The Secret Room

by Alain Robbe-Grillet, translated by Bruce Morrissette

THE FIRST THING to be seen is a red stain, of a deep, dark, shiny red, with almost black shadows. It is in the form of an irregular rosette, sharply outlined, extending in several directions in wide outflows of unequal length, dividing and dwindling afterward into single sinuous streaks. The whole stands out against a smooth, pale surface, round in shape, at once dull and pearly, a hemisphere joined by gentle curves to an expanse of the same pale color—white darkened by the shadowy quality of the place: a dungeon, a sunken room, or a cathedral—glowing with a diffused brilliance in the semidarkness.
       Farther back, the space is filled with the cylindrical trunks of columns, repeated with progressive vagueness in their retreat toward the beginning of a vast stone stairway, turning slightly as it rises, growing narrower and narrower as it approaches the high vaults where it disappears.
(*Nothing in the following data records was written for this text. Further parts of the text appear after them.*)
-- ==== Sys2Proof/Machine/Schedule.lean ====
section
/-! DEFINITION. The schedule of a segment (R179 to R189): costs, Gale charge, payload cap, Breeze round, and the choice
and sending of the next transaction. -/
namespace Sys2Proof.Machine

/-! ## Costs (R179, R180, R183, R184) -/

/-- VFP-1 bit rate in kbit/s, bits per ms. -/
def v1Rate (s : State) (p : Nat) : Nat := s.fld (Reg.SEG_V1_CFG p) Fld.SEG_V1_CFG_RATE_KBPS

/-- PLCA node count. -/
def plcaCount (s : State) (p : Nat) : Nat := s.fld (Reg.SEG_V2_CFG p) Fld.SEG_V2_CFG_PLCA_COUNT

/-- Bit times of a round trip with a token of ft bytes and a reply of fr bytes (R179). -/
def roundTrip (s : State) (p ft fr : Nat) : Nat :=
  match segGen s p with
  | 3 => 24 * (ceilDiv ft 3 + ceilDiv fr 3) + 408
  | 2 => 8 * ft + 8 * (38 + Nat.max 46 fr)
  | 1 => 11 * (ft + fr) + 55 + ceilDiv (2 * v1Rate s p) 1000
  | _ => 0

/-- Bit times of one PLCA cycle besides its polled nodes (R179). -/
def plcaCycle (s : State) (p sumFt k : Nat) : Nat :=
  20 + 8 * (38 + Nat.max 46 sumFt) + 32 * (plcaCount s p - 1 - k) - 8 * sumFt

/-- Nanoseconds of a number of bit times. -/
def bitsNs (s : State) (p bits : Nat) : Nat :=
  match segGen s p with
  | 3 => bits * 5
  | 2 => bits * 100
  | 1 => ceilDiv (bits * 1000000) (Nat.max 1 (v1Rate s p))
  | _ => 0

/-- Does an endpoint hold a Gale share: it is Gale, or it was when its context was rebuilt (R31, R397). -/
def holdsShare (c : EpCtx) : Bool := decide (c.cls = .gale) || c.galeKept

/-- Gale endpoints of a node, by direction: their MAXs node to hub, and hub to node. -/
def galeIn (s : State) (p node : Nat) : List Nat :=
  (List.range 32).filter fun e => let c := s.ep (epKey p node e); holdsShare c && c.inbound
def galeOut (s : State) (p node : Nat) : List Nat :=
  (List.range 32).filter fun e => let c := s.ep (epKey p node e); holdsShare c && !c.inbound

/-- Reply bytes of the Gale poll of a node: every Gale endpoint at its MAX (R180). -/
def galePollFr (s : State) (p node : Nat) : Nat :=
  9 + (galeIn s p node).foldl (fun a e => a + 4 + (s.ep (epKey p node e)).maxLen) 0

/-- The charge of one Gale node (R180). -/
def nodeCharge (s : State) (p node : Nat) : Nat :=
  (if (galeIn s p node).isEmpty then 0 else roundTrip s p 22 (galePollFr s p node)) +
    (galeOut s p node).foldl (fun a e => a + roundTrip s p (9 + (s.ep (epKey p node e)).maxLen) 5) 0

/-- Addresses of a port that hold a Gale endpoint. -/
def galeNodes (s : State) (p : Nat) : List Nat :=
  (s.eps.filter fun kv => kv.1 / 8192 == p && holdsShare kv.2).foldl (fun a kv => addNat a (kv.1 / 32 % 256)) []

/-- The Gale charge of a segment (R180). -/
def galeCharge (s : State) (p : Nat) (nodes : List Nat) : Nat :=
  let sum := nodes.foldl (fun a n => a + nodeCharge s p n) 0
  if nodes.isEmpty then 0
  else match segGen s p with
    | 3 => sum
    | 1 => sum + 143
    | 2 =>
      let tok := nodes.foldl (fun a n => a + (if (galeIn s p n).isEmpty then 0 else 22) +
        (galeOut s p n).foldl (fun a e => a + 9 + (s.ep (epKey p n e)).maxLen) 0) 11
      let k := nodes.foldl (fun a n => a + (if (galeIn s p n).isEmpty then 0 else 1) + (galeOut s p n).length) 0
      sum + plcaCycle s p tok k
    | _ => 0

/-- Do the admission limits of R29 hold for the Gale nodes of a segment. -/
def galeFits (s : State) (p : Nat) (nodes : List Nat) : Bool :=
  let c := galeCharge s p nodes
  match segGen s p with
  | 3 => decide (nodes.length ≤ 16) && decide (c ≤ 12500)
  | 2 => decide (nodes.length ≤ 8) && decide (c ≤ 5000)
  | 1 => decide (nodes.length ≤ 8) && decide (2 * c ≤ v1Rate s p) && decide (8000 ≤ v1Rate s p)
  | _ => false

/-- The admitted charge in force (SEG_BUDGET.GALE_BT): the shares as they stood at the last frame boundary (R31). -/
def galeBt (s : State) (p : Nat) : Nat := (s.seg p).shares.foldl (fun a x => a + x.2) 0

/-- DRAUGHT_CAP (R183); 0 while DISABLED. -/
def draughtCap (s : State) (p : Nat) : Nat :=
  let gale := !(s.seg p).shares.isEmpty
  if 48 ≤ p then 1024
  else if (s.seg p).st = 0 then 0
  else match segGen s p with
    | 3 => 1024
    | 2 => if gale then 400 else 1024
    | 1 => Nat.min 1024 ((if gale then v1Rate s p * 45 / 1100 else v1Rate s p * 9 / 110) - 21)
    | _ => 0

/-- The grid of R26: 125, 250, 500 µs and whole ms; the smallest grid value that is at least a time in µs. -/
def gridUp (us : Nat) : Nat :=
  if us ≤ 125 then 125 else if us ≤ 250 then 250 else if us ≤ 500 then 500 else ceilDiv us 1000 * 1000

/-- The largest grid value not above a time in µs (R26 step 1). -/
def gridDown (us : Nat) : Nat :=
  if us < 250 then 125 else if us < 500 then 250 else if us < 1000 then 500 else us / 1000 * 1000

/-- The generation minimum of R26. -/
def genMin (s : State) (p : Nat) : Nat := if segGen s p = 3 then 125 else 1000

/-- Breeze endpoints of a node that carry data node to hub and are served. -/
def breezeIn (s : State) (p node : Nat) : List Nat :=
  (List.range 32).filter fun e =>
    let c := s.ep (epKey p node e)
    decide (c.cls = .breeze) && c.inbound && c.enabled && !c.stopped && c.info.isSome

/-- The BUDGET of a round POLL (R184). -/
def covBudget (s : State) (p node : Nat) (eps : List Nat) : Nat :=
  let most := eps.foldl (fun a e => Nat.max a (s.ep (epKey p node e)).maxLen) 0
  let floor := if p < 48 then s.fld (Reg.SEG_SCHED p) Fld.SEG_SCHED_COV_BUDGET else 2
  Nat.min 128 (Nat.max floor (if eps.isEmpty then 0 else ceilDiv (4 + most) 8))

/-- The endpoint of the open session on a port that a node is a target of (R192). -/
def distEp (s : State) (p node : Nat) : Option Nat :=
  match (s.seg p).dist with
  | some d => if memNat d.targets node && !d.blocks.isEmpty then some d.ep else none
  | none => none

/-- Nodes polled once in a Breeze round: those not in Gale service, Gale nodes that have Breeze endpoints, and targets
of a distribution session that holds blocks (R184, R192). -/
def roundNodes (s : State) (p : Nat) : List Nat :=
  (servedOf s p).filter fun n =>
    !memNat (galeNodes s p) n || !(breezeIn s p n).isEmpty || (distEp s p n).isSome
       The whole setting is empty, stairway and colonnades. Alone, in the foreground, the stretched-out body gleams feebly, marked with the red stain—a white body whose full, supple flesh can be sensed, fragile, no doubt, and vulnerable. Alongside the bloody hemisphere another identical round form, this one intact, is seen at almost the same angle of view; but the haloed point at its summit, of darker tint, is in this case quite recognizable, whereas the other one is entirely destroyed, or at least covered by the wound.
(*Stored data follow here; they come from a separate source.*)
-- ==== Sys2Proof/Machine/AdminRows.lean ====
section
/-! DEFINITION. Commands of the descriptors that administer the hub. -/
namespace Sys2Proof.Machine
open Sys2Proof.WellFormed

/-- SHELF_DEFINE (R239). -/
def execShelfDefine (t : Nat) (d : SqEntry) (s : State) : Host.Outcome State Fault Refusal :=
  whenWf (wf (.shelfDefine t d)) t s <| effect t s fun s => fetched s d (shelfRule d) opShelf

/-- SHELF_DEFINE with DELETE (R239). -/
def execShelfDelete (t : Nat) (d : SqEntry) (s : State) : Host.Outcome State Fault Refusal :=
  whenWf (wf (.shelfDelete t d)) t s <| effect t s fun s => fetched s d (shelfRule d) opShelf

/-- SHELF_DEFINE with QUERY (R239). -/
def execShelfQuery (t : Nat) (d : SqEntry) (s : State) : Host.Outcome State Fault Refusal :=
  whenWf (wf (.shelfQuery t d)) t s <| effect t s fun s => fetched s d (shelfRule d) opShelf

/-- PLACE_HINT CLEAR (R252). -/
def execPlaceHintClear (t : Nat) (d : SqEntry) (s : State) : Host.Outcome State Fault Refusal :=
  whenWf (wf (.placeHintClear t d)) t s <| effect t s fun s => fetched s d ruleHint opHint

/-- PLACE_HINT PIN_RING (R252). -/
def execPinRing (t : Nat) (d : SqEntry) (s : State) : Host.Outcome State Fault Refusal :=
  whenWf (wf (.pinRing t d)) t s <| effect t s fun s => fetched s d ruleHint opHint

/-- PLACE_HINT PIN_STACKS (R252). -/
def execPinStacks (t : Nat) (d : SqEntry) (s : State) : Host.Outcome State Fault Refusal :=
  whenWf (wf (.pinStacks t d)) t s <| effect t s fun s => fetched s d ruleHint opHint

/-- PLACE_HINT AFFINITY (R252). -/
def execAffinity (t : Nat) (d : SqEntry) (s : State) : Host.Outcome State Fault Refusal :=
  whenWf (wf (.affinity t d)) t s <| effect t s fun s => fetched s d ruleHint opHint

/-- PLACE_HINT PREFER_RESERVE (R252). -/
def execPreferReserve (t : Nat) (d : SqEntry) (s : State) : Host.Outcome State Fault Refusal :=
  whenWf (wf (.preferReserve t d)) t s <| effect t s fun s => fetched s d ruleHint opHint

/-- GUST_LOAD (R264). -/
def execGustLoad (t : Nat) (d : SqEntry) (s : State) : Host.Outcome State Fault Refusal :=
  whenWf (wf (.gustLoad t d)) t s <| effect t s fun s => fetched s d ruleGustLoad opGustLoad

/-- GUST_ENABLE (R265). -/
def execGustEnable (t : Nat) (d : SqEntry) (s : State) : Host.Outcome State Fault Refusal :=
  whenWf (wf (.gustEnable t d)) t s <| effect t s fun s => fetched s d ruleGustSwitch opGustSwitch

/-- GUST_ENABLE with DISABLE (R265). -/
def execGustDisable (t : Nat) (d : SqEntry) (s : State) : Host.Outcome State Fault Refusal :=
  whenWf (wf (.gustDisable t d)) t s <| effect t s fun s => fetched s d ruleGustSwitch opGustSwitch

/-- SEG_STATE DISABLE (R164). -/
def execSegStateDisable (t : Nat) (d : SqEntry) (s : State) : Host.Outcome State Fault Refusal :=
  whenWf (wf (.segStateDisable t d)) t s <| effect t s fun s => fetched s d ruleSegState opSegState

/-- SEG_STATE ENABLE (R162). -/
def execSegStateEnable (t : Nat) (d : SqEntry) (s : State) : Host.Outcome State Fault Refusal :=
  whenWf (wf (.segStateEnable t d)) t s <| effect t s fun s => fetched s d ruleSegState opSegState

/-- SEG_STATE SUSPEND (R165). -/
def execSegStateSuspend (t : Nat) (d : SqEntry) (s : State) : Host.Outcome State Fault Refusal :=
  whenWf (wf (.segStateSuspend t d)) t s <| effect t s fun s => fetched s d ruleSegState opSegState

/-- SEG_STATE RESUME (R165). -/
def execSegStateResume (t : Nat) (d : SqEntry) (s : State) : Host.Outcome State Fault Refusal :=
  whenWf (wf (.segStateResume t d)) t s <| effect t s fun s => fetched s d ruleSegState opSegState

/-- SEG_STATE SET_GEN (R161). -/
def execSegStateSetGen (t : Nat) (d : SqEntry) (s : State) : Host.Outcome State Fault Refusal :=
  whenWf (wf (.segStateSetGen t d)) t s <| effect t s fun s => fetched s d ruleSegState opSegState

/-- NODE_APPROVE APPROVE (R150). -/
def execApprove (t : Nat) (d : SqEntry) (s : State) : Host.Outcome State Fault Refusal :=
  whenWf (wf (.approve t d)) t s <| effect t s fun s => settle (fetched s d ruleApprove opNodeApprove)

/-- NODE_APPROVE DENY (R150). -/
def execDeny (t : Nat) (d : SqEntry) (s : State) : Host.Outcome State Fault Refusal :=
  whenWf (wf (.deny t d)) t s <| effect t s fun s => settle (fetched s d ruleApprove opNodeApprove)

/-- NODE_APPROVE FORGET (R150). -/
def execForget (t : Nat) (d : SqEntry) (s : State) : Host.Outcome State Fault Refusal :=
  whenWf (wf (.forget t d)) t s <| effect t s fun s => settle (fetched s d ruleApprove opNodeApprove)

/-- NODE_APPROVE POLICY (R148, R150). -/
def execNodePolicy (t : Nat) (d : SqEntry) (s : State) : Host.Outcome State Fault Refusal :=
  whenWf (wf (.nodePolicy t d)) t s <| effect t s fun s => settle (fetched s d ruleApprove opNodeApprove)

/-- NODE_APPROVE PIN_KEY (R150). -/
def execPinKey (t : Nat) (d : SqEntry) (s : State) : Host.Outcome State Fault Refusal :=
  whenWf (wf (.pinKey t d)) t s <| effect t s fun s => settle (fetched s d ruleApprove opNodeApprove)

/-- CENSUS_TAKE (R89). -/
def execCensusTake (t : Nat) (d : SqEntry) (s : State) : Host.Outcome State Fault Refusal :=
  whenWf (wf (.censusTake t d)) t s <| effect t s fun s => fetched s d ruleCensus opCensus

/-- CENSUS_COPY_COMPLETE: BUSY clears (R64). -/
def execCensusCopyComplete (t : Nat) (s : State) : Host.Outcome State Fault Refusal :=
  whenWf (wf (.censusCopyComplete t)) t s <| effect t s fun s =>
    if censusBusy s then glbInt (s.setFlag Reg.GLB_CENSUS Fld.GLB_CENSUS_BUSY false) 2 else s

end Sys2Proof.Machine
end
       In the background, near the top of the stairway, a black silhouette is seen fleeing, a man wrapped in a long, floating cape, ascending the last steps without turning around, his deed accomplished. A thin smoke rises in twisting scrolls from a sort of incense burner placed on a high stand of ironwork with a silvery glint. Nearby lies the milkwhite body, with wide streaks of blood running from the left breast, along the flank and on the hip.
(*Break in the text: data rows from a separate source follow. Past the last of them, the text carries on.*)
/-- The branch is UP again: its waiting records go first, then its held messages, then LINK_STATE REJOIN (R230). -/
def rejoined (s : State) (prev : Nat) : State :=
  let s1 := { s with poolMerged := 0 }.modLink upLink fun k => { k with
    orphanSince := none, rejoin := some (prev, s.pool.length, s.poolMerged) }
  upDrain (s1.setFlag Reg.GST_ORPHAN Fld.GST_ORPHAN_EXECUTED false) upLink

/-- The upstream link of a branch reaches UP. -/
def upstreamUp (s : State) : State :=
  let k := s.link upLink
  let s1 := linkTo (s.modLink upLink fun k => { k with noPartner := false }) upLink 8
  let s2 := if k.orphanSince.isSome then rejoined s1 k.prevHub else drainPool (s1.modLink upLink fun k => { k with frameDiff := 0 })
  policyCheck s2

/-- Eight time exchanges are complete (bring-up table). -/
def linkUp (s : State) (l : Nat) : State :=
  if l = upLink then upstreamUp s
  else branchUp (enterUp s l) l

/-- ROLE_ACK: credits for VC0 to VC2 start; a branch goes on to its time exchanges, a stream node is UP (R209, R219). -/
def takeRoleAck (s : State) (l : Nat) (accepted : Bool) : State :=
  let k := s.link l
  if k.st ≠ 6 || !k.authDone || k.roleDone then s
  else if !accepted then refuseLink s l 7
  else
    let s1 := putCreditInit (s.modLink l fun k => { k with roleDone := true, exchanges := 0, ds := [] }) l
      [128, 448, 1024, 64]
    if k.cls = 2 then linkTo (if l < 16 then s1.wr (Reg.TIM_LINK_JITTER l) 0 else s1) l 7
    else streamUp (enterUp s1 l) l

/-- CREDIT_INIT of the partner: VC3 first, VC0 to VC2 after the role, all of them after a rate change, during which
credits stay 0 (R209, R222). -/
def takeCreditInit (s : State) (l : Nat) (c : List Nat) : State :=
  let k := s.link l
  let now := if k.st = 6 then [0, 0, 0, c.getD 3 0]
    else if k.st = 7 ∨ k.st = 8 then (if k.rateNext.isSome then c else c.take 3 ++ [k.credits.getD 3 0])
    else k.credits
  upDrain (pumpLink (s.modLink l fun k => { k with credits := now, rateNext := if k.st = 8 then none else k.rateNext }) l) l

/-! ## Rate changes (R214, R222) -/

/-- The named marker of a fast rate change is reached: RATE_CHANGE, with all credits at 0 (R222). -/
def stepNow (s : State) (l rate marker : Nat) : State :=
  linkTo (s.modLink l fun k => { k with
    stepAt := none, rejoinAt := none, rateNext := some (rate, marker), credits := [0, 0, 0, 0],
    downAt := some (s.fc.now + 10000000) }) l 9

/-- Striping resumes on the full width: LINK_STATE LANE_RESTORED (R225). -/
def lanesRestored (s : State) (l : Nat) : State :=
  let s1 := s.modLink l fun k => { k with active := laneMask k.width, failed := 0, lpLocked := 0, rejoinAt := none }
  linkEvent (laneShow s1 l) l 0x0D

/-- What a marker of a link brings: a rate change that was agreed, or the full width (R222, R225). The model has no command
at a marker: it acts with the first command of the link after it, or at the next frame boundary; DATA stops at the marker
itself (DESIGN CHOICE, log entry 92). -/
def markersDue (s : State) (l : Nat) : State :=
  let s1 := match (s.link l).stepAt with
    | some (r, m) => if markerPassed (s.link l) s.fc.now m then stepNow s l r m else s
    | none => s
  match (s1.link l).rejoinAt with
  | some m => if markerPassed (s1.link l) s1.fc.now m then lanesRestored s1 l else s1
  | none => s1

/-- A fast rate change is agreed on an UP link: DATA goes on up to the named marker (R222). -/
def rateChange (s : State) (l rate marker : Nat) : State :=
  markersDue ((lnkCnt s l 7 1).modLink l fun k => { k with stepAt := some (rate, marker) }) l

/-- This side starts it with RATE_STEP, unless one is under way. -/
def startRateChange (s : State) (l rate : Nat) : State :=
  if (s.link l).stepAt.isSome then s
  else
    let z := s.fresh
    let m := (Config.stepMarker z.1).toNat
    rateChange (putLlctl z.2 l 3 (beBytes 1 rate ++ beBytes 4 m)) l rate m

/-- The permitted rate one step below or above. -/
def rateBelow (s : State) (l : Nat) : Option Nat := (permitted s l).find? fun r => decide (r < (s.link l).rate)
def rateAbove (s : State) (l : Nat) : Option Nat := (permitted s l).reverse.find? fun r => decide ((s.link l).rate < r)

/-- A retrain: the link passes through link down (R214, R226). -/
def retrain (s : State) (l : Nat) : State := linkDown (lnkCnt s l 7 1) l 4

/-- One SEQ has been NAKed 8 times (R214). -/
def replayExhausted (s : State) (l : Nat) : State :=
  let s1 := lnkIrq s l 4
  match (if getField (linkCfg s l) Fld.LNK_CFG_AUTO_DOWN = 1 then rateBelow s l else none) with
  | some r => startRateChange s1 l r
  | none => retrain s1 l

/-- The lanes have relocked: fresh credits, and the link is UP again (R222). -/
def rateChanged (s : State) (l : Nat) : State :=
  let r := ((s.link l).rateNext.map (·.1)).getD (s.link l).rate
  let s1 := linkTo (s.modLink l fun k => { k with rate := r, downAt := none, lockAt := s.fc.now }) l 8
  let s2 := putCreditInit s1 l [128, 448, 1024, 64]
  linkEvent (lnkIrq s2 l 5) l 0x0E

/-! ## Lanes (R224, R225) -/

/-- Lanes a link goes on with when some have failed: all that remain of two, a whole pair of four, else one. -/
def lanesAfter (width remaining : Nat) : Nat :=
  if width = 4 then
    if bitsOf remaining 0 2 = 3 then 3 else if bitsOf remaining 2 2 = 3 then 12
    else 2 ^ (((List.range 4).find? fun n => bitOf remaining n).getD 0)
  else 2 ^ (((List.range 2).find? fun n => bitOf remaining n).getD 0)

/-- A lane loses its lock, and its signal when `los` says so, in whatever state its link is (R204, R224). -/
def lockLost (s : State) (l n : Nat) (los : Bool) : State :=
  let s1 := laneShow (s.modLink l fun k => { k with locked := setBits k.locked n 1 0, lpLocked := setBits k.lpLocked n 1 0 }) l
  if l = upLink then s1 else s1.setFlag (Reg.LNK_LANE_STATUS l n) Fld.LNK_LANE_STATUS_LOS los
       It is a fully rounded woman’s body, but not heavy, completely nude, lying on its back, the bust raised up somewhat by thick cushions thrown down on the floor, which is covered with Oriental rugs. The waist is very narrow, the neck long and thin, curved to one side, the head thrown back into a darker area where, even so, the facial features may be discerned, the partly opened mouth, the wide-staring eyes, shining with a fixed brilliance, and the mass of long, black hair spread out in a complicated wavy disorder over a heavily folded cloth, of velvet perhaps, on which also rest the arm and shoulder.
       It is a uniformly colored velvet of dark purple, or which seems so in this lighting. But purple, brown, blue also seem to dominate in the colors of the cushions—only a small portion of which is hidden beneath the velvet cloth, and which protrude noticeably, lower down, beneath the bust and waist—as well as in the Oriental patterns of the rugs on the floor. Farther on, these same colors are picked up again in the stone of the paving and the columns, the vaulted archways, the stairs, and the less discernible surfaces that disappear into the farthest reaches of the room.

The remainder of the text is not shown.